§ DATA:
/-- Writing a register leaves all of its strand but the registers and the arriver kept for that register's token. -/
theorem Strand.setReg_rest (t : Strand) (d : Reg) (v : Word) :
    t.setReg d v = { t with regs := (t.setReg d v).regs, tokArriver := (t.setReg d v).tokArriver } := by
  unfold Strand.setReg; split <;> rfl

/-- A result is written as Wrote says. -/
theorem State.result_wrote (d : Reg) (v : Word) (n : Nat) : Wrote s (s.result d v n) d v n := by
  have h : s.result d v n = s.modMe fun t => (t.setReg d v).finish n := by
    have hc : s.at_.core.val < 260 := s.at_.core.isLt
    have hk : s.at_.strand.val < 4 := s.at_.strand.isLt
    simp [State.result, State.finish, State.setReg, State.modMe, State.modStrand, State.modCore, State.myCore, State.myStrand, State.core,
      State.setCore_eq, hc, Core.modStrand, Core.strand, Core.setStrand, hk]
  have hm : (s.result d v n).me = (s.me.setReg d v).finish n := by rw [h, State.me_modMe]
  have hp : s.me.setReg d v = { s.me with regs := (s.me.setReg d v).regs, tokArriver := (s.me.setReg d v).tokArriver } :=
    Strand.setReg_rest _ _ _
  refine ⟨?_, ?_, ?_, ?_, ?_, ?_, ?_⟩
  · rw [h]; exact State.modMe_onlyMe s _
  · rw [hm, hp]; rfl
  · intro r
    show (s.result d v n).me.reg r = _
    rw [hm]
    exact Strand.reg_setReg s.me d r v
  all_goals rw [hm, hp]; rfl

end Sys2Proof.Machine
end

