-- ==== Sys2Proof/Laws/PerInstr.lean ====
section
/-!
SUPPORT. The family F: what holds of every instruction as syntax. The encoding of a well-formed instruction fits the instruction's
bytes, of which there are 4 or 8; an event row has no encoding.
-/
namespace Sys2Proof.Laws.F
open Sys2Proof

/-- A well-formed instruction has 4 or 8 bytes, and its encoding fits them. -/
def Statement (i : Instr) : Prop := i.wellFormed = true → (i.size = 4 ∨ i.size = 8) ∧ i.encode < 2 ^ (8 * i.size)

/-- An event row is not well-formed. -/
theorem event {i : Instr} (h : i.problem = some .event) : Statement i := by
  intro w; simp [Instr.wellFormed, h] at w

theorem four {i : Instr} (hs : i.size = 4) (he : i.encode < 2 ^ 32) : Statement i := by intro _; rw [hs]; exact ⟨.inl rfl, he⟩

theorem eight {i : Instr} (hs : i.size = 8) (he : i.encode < 2 ^ 64) : Statement i := by intro _; rw [hs]; exact ⟨.inr rfl, he⟩

/-! ## The formats -/

theorem bit_lt (b : Bool) : b.toNat < 2 := by cases b <;> decide

theorem bit_le (b : Bool) : b.toNat ≤ 1 := by cases b <;> decide

/-- A number below a closed bound. -/
theorem small {m n : Nat} (h : Nat.blt m n = true) : m < n := by simpa [Nat.blt, Nat.ble_eq] using h

theorem wordA_lt {op func : Nat} (d a b : Reg) (ho : op < 64) (hf : func < 2048) : wordA op d a b func < 2 ^ 32 := by
  have := d.isLt; have := a.isLt; have := b.isLt; unfold wordA; omega

theorem wordI_lt {op imm : Nat} (d a : Reg) (ho : op < 64) (hf : imm < 2 ^ 16) : wordI op d a imm < 2 ^ 32 := by
  have := d.isLt; have := a.isLt; unfold wordI; omega

theorem wordM_lt {op w : Nat} (d a : Reg) (imm : BitVec 12) (ho : op < 64) (hf : w < 16) : wordM op d a imm w < 2 ^ 32 := by
  have := d.isLt; have := a.isLt; have := imm.isLt; unfold wordM; omega

theorem wordJ_lt {op : Nat} (d : Reg) (off : BitVec 21) (ho : op < 64) : wordJ op d off < 2 ^ 32 := by
  have := d.isLt; have := off.isLt; unfold wordJ; omega

theorem wordF_lt {k : Nat} (scope p q : BitVec 3) (hk : k < 8) : wordF scope k p q < 2 ^ 32 := by
  have := scope.isLt; have := p.isLt; have := q.isLt; unfold wordF; omega

theorem wordL_lt {f : Nat} (d a : Reg) (imm : BitVec 32) (hf : f < 2 ^ 16) : wordL d a f imm < 2 ^ 64 := by
  have := d.isLt; have := a.isLt; have := imm.isLt; unfold wordL; omega

theorem wordN_lt {op m : Nat} (d a : Reg) (num : BitVec 12) (ho : op < 64) (hm : m < 16) : wordN op d a num m < 2 ^ 32 := by
  have := d.isLt; have := a.isLt; have := num.isLt; unfold wordN; omega

theorem atomFunc_lt {code : Nat} (wide ar : Bool) (scope : BitVec 3) (h : code < 16) : atomFunc code wide scope ar < 2048 := by
  have := scope.isLt; have := bit_lt wide; have := bit_lt ar; unfold atomFunc; omega

theorem barFunc_lt {m : Nat} (scope : BitVec 3) (id : BitVec 4) (h : m < 16) :
    scope.toNat * 2 ^ 8 + id.toNat * 2 ^ 4 + m < 2048 := by
  have := scope.isLt; have := id.isLt; omega

theorem tbFunc_lt (scope : BitVec 3) : scope.toNat * 2 ^ 8 < 2048 := by have := scope.isLt; omega

theorem wordT_lt {op sub w1 : Nat} (h : TaskHead) (ho : op < 64) (hs : sub < 8) (hw : w1 < 2 ^ 32) : wordT op sub h w1 < 2 ^ 64 := by
  have := h.tok.isLt; have := h.pri.isLt; have := h.rbase.isLt; have := h.rcnt.isLt; have := h.wbase.isLt; have := h.wcnt.isLt
  unfold wordT; omega

theorem mm_lt (fa fb : BitVec 4) : fa.toNat * 2 ^ 28 + fb.toNat * 2 ^ 24 < 2 ^ 32 := by
  have := fa.isLt; have := fb.isLt; omega

theorem drain_lt (f : DrainFields) : f.encode < 2 ^ 32 := by
  have := f.fout.isLt; have := f.rm.isLt; have := f.clr.isLt; have := bit_lt f.sat; have := bit_lt f.rs; have := bit_lt f.cs
  have := bit_lt f.bi; have := bit_lt f.rsf; have := bit_lt f.csf; have := bit_lt f.tgt; have := bit_lt f.acci
  unfold DrainFields.encode; omega

theorem row_lt (f : RowFields) : f.encode < 2 ^ 32 := by
  have := f.opk.isLt; have := f.fin.isLt; have := f.fout.isLt; have := f.rm.isLt; have := f.preg.isLt; have := bit_lt f.sat
  have := bit_lt f.causal
  unfold RowFields.encode; omega

theorem two_lt (a b : Reg) : a.toNat * 2 ^ 27 + b.toNat * 2 ^ 22 < 2 ^ 32 := by have := a.isLt; have := b.isLt; omega

theorem cpr_lt (a b : Reg) : a.toNat * 2 ^ 27 + b.toNat * 2 ^ 17 < 2 ^ 32 := by have := a.isLt; have := b.isLt; omega

theorem three_lt (a b c : Reg) : a.toNat * 2 ^ 27 + b.toNat * 2 ^ 22 + c.toNat * 2 ^ 17 < 2 ^ 32 := by
  have := a.isLt; have := b.isLt; have := c.isLt; omega

theorem one_lt (a : Reg) : a.toNat * 2 ^ 27 < 2 ^ 32 := by have := a.isLt; omega

theorem wordVA_lt {major low : Nat} (vd va vb vc : VReg) (ty ty2 : BitVec 4) (rm : BitVec 3) (sat m : Bool) (hm : major < 256)
    (hl : low < 2 ^ 19) : wordVA major vd va vb vc ty ty2 rm sat m low < 2 ^ 64 := by
  have := vd.isLt; have := va.isLt; have := vb.isLt; have := vc.isLt; have := ty.isLt; have := ty2.isLt; have := rm.isLt
  have := bit_lt sat; have := bit_lt m
  unfold wordVA; omega

theorem shift_lt (k : BitVec 5) : 2 ^ 15 + k.toNat < 2 ^ 19 := by have := k.isLt; omega

theorem imm_lt (k : BitVec 16) : k.toNat < 2 ^ 19 := by have := k.isLt; omega

theorem pred_lt (k : BitVec 3) : k.toNat * 2 ^ 16 < 2 ^ 19 := by have := k.isLt; omega

theorem wordVM_lt {major imm : Nat} (vd : VReg) (abase aidx : AReg) (ty layout : BitVec 4) (m : Bool) (hm : major < 256)
    (hl : imm < 2 ^ 19) : wordVM major vd abase aidx ty layout m imm < 2 ^ 64 := by
  have := vd.isLt; have := abase.isLt; have := aidx.isLt; have := ty.isLt; have := layout.isLt; have := bit_lt m
  unfold wordVM; omega

theorem idx_lt (k : VReg) : k.toNat < 2 ^ 19 := by have := k.isLt; omega

theorem wordVC_lt {major imm : Nat} (ad aa ab : AReg) (hm : major < 256) (hl : imm < 2 ^ 44) :
    wordVC major ad aa ab imm < 2 ^ 64 := by
  have := ad.isLt; have := aa.isLt; have := ab.isLt; unfold wordVC; omega

theorem off_lt (k : BitVec 32) : k.toNat < 2 ^ 44 := by have := k.isLt; omega

theorem amount_lt (k : BitVec 6) : k.toNat < 2 ^ 44 := by have := k.isLt; omega

theorem shamt_lt {j : Nat} (k : BitVec 6) (h : j < 4) : j * 2 ^ 14 + k.toNat < 2 ^ 16 := by have := k.isLt; omega
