theorem execRemoteReport_canon (h : s.Canon) (core : Nat) (tag : Option (BitVec 16)) (status : Int) :
    (execRemoteReport core tag status s).Canon := by
  have hgot (m : OutMsg) : ((s.takeOut m).getD s).Canon := by
    cases ht : s.takeOut m with
    | none => exact h
    | some t => exact State.takeOut_canon h ht
  unfold execRemoteReport
  dsimp only
  split <;> simp [hgot]

/-! ## Tasks -/

@[simp] theorem State.makeReady_canon (h : s.Canon) (c : Nat) (t : Task) : (s.makeReady c t).Canon := by simp [State.makeReady, h]

@[simp] theorem State.engineEdge_canon (h : s.Canon) (c : Nat) (t : Task) (u : Nat) : (s.engineEdge c t u).1.Canon := by
  unfold State.engineEdge
  repeat' split
  all_goals simp [h]

@[simp] theorem State.issueTask_canon (h : s.Canon) (c : Nat) (t : Task) (u : Nat) : (s.issueTask c t u).Canon := by
  have hedge := s.engineEdge_canon h c t u
  unfold State.issueTask
  generalize s.engineEdge c t u = e at hedge ⊢
  obtain ⟨s', t'⟩ := e
  dsimp only at hedge ⊢
  repeat' split
  all_goals simp [hedge]

@[simp] theorem State.takeReport_canon (h : s.Canon) (c : Nat) (t : Task) (g : BitVec 16) : (s.takeReport c t g).Canon := by
  unfold State.takeReport
  split <;> simp [h]

/-! ## The system -/

@[simp] theorem State.drained_canon (h : s.Canon) {go : State → Out} (hgo : ∀ t, t.Canon → (go t).Canon) : (s.drained go).Canon := by
  unfold State.drained
  repeat' split
  all_goals simp [h, hgo]

theorem execCkpt_canon (h : s.Canon) : (execCkpt s).Canon :=
  State.drained_canon h fun t ht => by simp [State.ownCount_mem, ht]

@[simp] theorem State.onSys_canon (h : s.Canon) (num : BitVec 12) {go : Nat → Nat → Nat → Bool → State → Out}
    (hgo : ∀ i j k b t, t.Canon → (go i j k b t).Canon) : (s.onSys num go).Canon := by simp [State.onSys, h, hgo]

@[simp] theorem execRegisterWrite_canon (h : s.Canon) (core strand : Nat) (num : BitVec 12) (value : Word) :
    (execRegisterWrite core strand num value s).Canon := by simp [execRegisterWrite, h]

@[simp] theorem execEvset_canon (h : s.Canon) (core : Nat) (value : Word) : (execEvset core value s).Canon := by simp [execEvset, h]

@[simp] theorem execTrctlWrite_canon (h : s.Canon) (core strand : Nat) (value : Word) :
    (execTrctlWrite core strand value s).Canon := by simp [execTrctlWrite, h]

@[simp] theorem execTrbaseWrite_canon (h : s.Canon) (core strand : Nat) (value : Word) :
    (execTrbaseWrite core strand value s).Canon := by simp [execTrbaseWrite, h]

@[simp] theorem State.failTasks_canon (h : s.Canon) (c cause : Nat) (p : Task → Bool) :
    (s.failTasks c cause p).Canon := (s.failTasks_steady c cause p).memOk h

@[simp] theorem forMask_canon (mask : BitVec 4) (h : s.Canon) {f : Nat → State → State} (hf : ∀ k t, t.Canon → (f k t).Canon) :
    (forMask mask s f).Canon := State.foldl_canon _ (fun s k hs => by split; exacts [hf k s hs, hs]) _ h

§ EXERCISE INSTRUCTIONS: Could you reproduce, exactly, every line above from the line with "Core.strand, Core.setStrand, hk]" to the line with "The formats -/", and no other line? Both ends count.

§ SOLUTION:
      State.setCore_eq, hc, Core.modStrand, Core.strand, Core.setStrand, hk]
  have hm : (s.result d v n).me = (s.me.setReg d v).finish n := by rw [h, State.me_modMe]
  have hp : s.me.setReg d v = { s.me with regs := (s.me.setReg d v).regs, tokArriver := (s.me.setReg d v).tokArriver } :=
    Strand.setReg_rest _ _ _
  refine ⟨?_, ?_, ?_, ?_, ?_, ?_, ?_⟩
  · rw [h]; exact State.modMe_onlyMe s _
  · rw [hm, hp]; rfl
  · intro r
    show (s.result d v n).me.reg r = _
    rw [hm]
    exact Strand.reg_setReg s.me d r v
  all_goals rw [hm, hp]; rfl

end Sys2Proof.Machine
end

-- ==== Sys2Proof/Laws/PerInstr.lean ====
section
/-!
SUPPORT. The family F: what holds of every instruction as syntax. The encoding of a well-formed instruction fits the instruction's
bytes, of which there are 4 or 8; an event row has no encoding.
-/
namespace Sys2Proof.Laws.F
open Sys2Proof

/-- A well-formed instruction has 4 or 8 bytes, and its encoding fits them. -/
def Statement (i : Instr) : Prop := i.wellFormed = true → (i.size = 4 ∨ i.size = 8) ∧ i.encode < 2 ^ (8 * i.size)

/-- An event row is not well-formed. -/
theorem event {i : Instr} (h : i.problem = some .event) : Statement i := by
  intro w; simp [Instr.wellFormed, h] at w

theorem four {i : Instr} (hs : i.size = 4) (he : i.encode < 2 ^ 32) : Statement i := by intro _; rw [hs]; exact ⟨.inl rfl, he⟩

theorem eight {i : Instr} (hs : i.size = 8) (he : i.encode < 2 ^ 64) : Statement i := by intro _; rw [hs]; exact ⟨.inr rfl, he⟩

/-! ## The formats -/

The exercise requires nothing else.